In August 2015, approaching the end of the season, Kline lined back up at a major race in Canada. “You always have those fears, you don’t want to go through something like that again. When you’re laid up on a bed for two months, it’s not fun. You can only watch so much TV, and you go into a dark place,” he says.
“The first time you bomb a descent, you’re like, ‘Oh man, what if I crash and do it again?’ But at the same time, you started racing for a reason. Because it was something you loved to do.”
Shane Kline, back on the bike
Kline says while many racers hesitate to speak about their faith openly, it was his desire to share his faith that drove him to return to racing.

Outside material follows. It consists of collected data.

-- ==== Sys2Proof/Laws/PerInstr.lean ====
section
/-! SUPPORT. The per-instruction family `TableRow`: every instruction agrees with the row of the opcode table its opcode
selects. -/

namespace Sys2Proof.Laws.TableRow

/-- The instruction the decoder gives for an opcode and the operand bytes of `o`. -/
def reassemble (op : Byte) (o : Operand) : Instr :=
  match o with
  | .implied | .accumulator => instrAt op 0 0
  | .immediate b | .zeroPage b | .zeroPageX b | .zeroPageY b | .indexedIndirect b | .indirectIndexed b
  | .relative b => instrAt op b 0
  | .absolute w | .absoluteX w | .absoluteY w | .indirect w => instrAt op 0 w

/-- The table's row at the instruction's opcode is the instruction's own (R91): its opcode, mnemonic, addressing mode
and timing; the encoding is as long as the row says; the mnemonic allows the mode; and the decoder's matrix gives the
instruction back from its opcode and operand (R105). -/
def Statement (i : Instr) : Prop :=
  opcodeRow i.opcode = ⟨i.opcode.toNat, i.mnemonic, i.operand.mode, i.timing⟩ ∧
    (encode i).length = i.timing.size ∧ i.wellFormed = true ∧ reassemble i.opcode i.operand = i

“I’ve always seen cycling as a platform for me to put out there that I do have faith in a higher power, and believe in God. I know that I’m just one guy, racing a bike a little bit, but if I can get on a podium, and give thanks, it’s a way for me to say, ‘Hey, if you have faith, it’s OK to show it.’
“To be able to do that, that’s all the motivation I ever needed.”
Look forward
Sometimes it’s not illness or injury that threatens to derail your training or exercise regime, but a spate of bad weather or a long and demoralizing winter. Catherine Ouellete, 19, is a first-year professional racer on Rally Cycling women’s team. She often faces months of sub-freezing and snowy conditions in her home of Saint-Lambert, Quebec, just outside Montreal. The wintry weather typically forces Ouellete to bring her cycling training indoors, spending hours on a stationary bike, battling the boredom of pedaling to nowhere.
Catherine Ouellette, right, at training camp in Southern California with the Rally Cycling Women's team
Ouellete says that though riding indoors isn’t her chosen method of training, it’s certainly an effective way to stay in shape. “The key for me is riding three to four days a week indoors, with breaks in between days on the trainer,” Ouellete says. “That way it’s broken up, and you can keep thinking, ‘OK, just one or two more days to go this week.’ If I tried to ride indoors every day, all week, I would lose motivation very quickly.”
For Ouellete, there’s a carrot at the end of the winter as well — her team’s training camp in sunny California is a reward for her dedication. “That’s something to look forward to while I’m riding inside, and motivates me to stay in shape over the winter,” she says.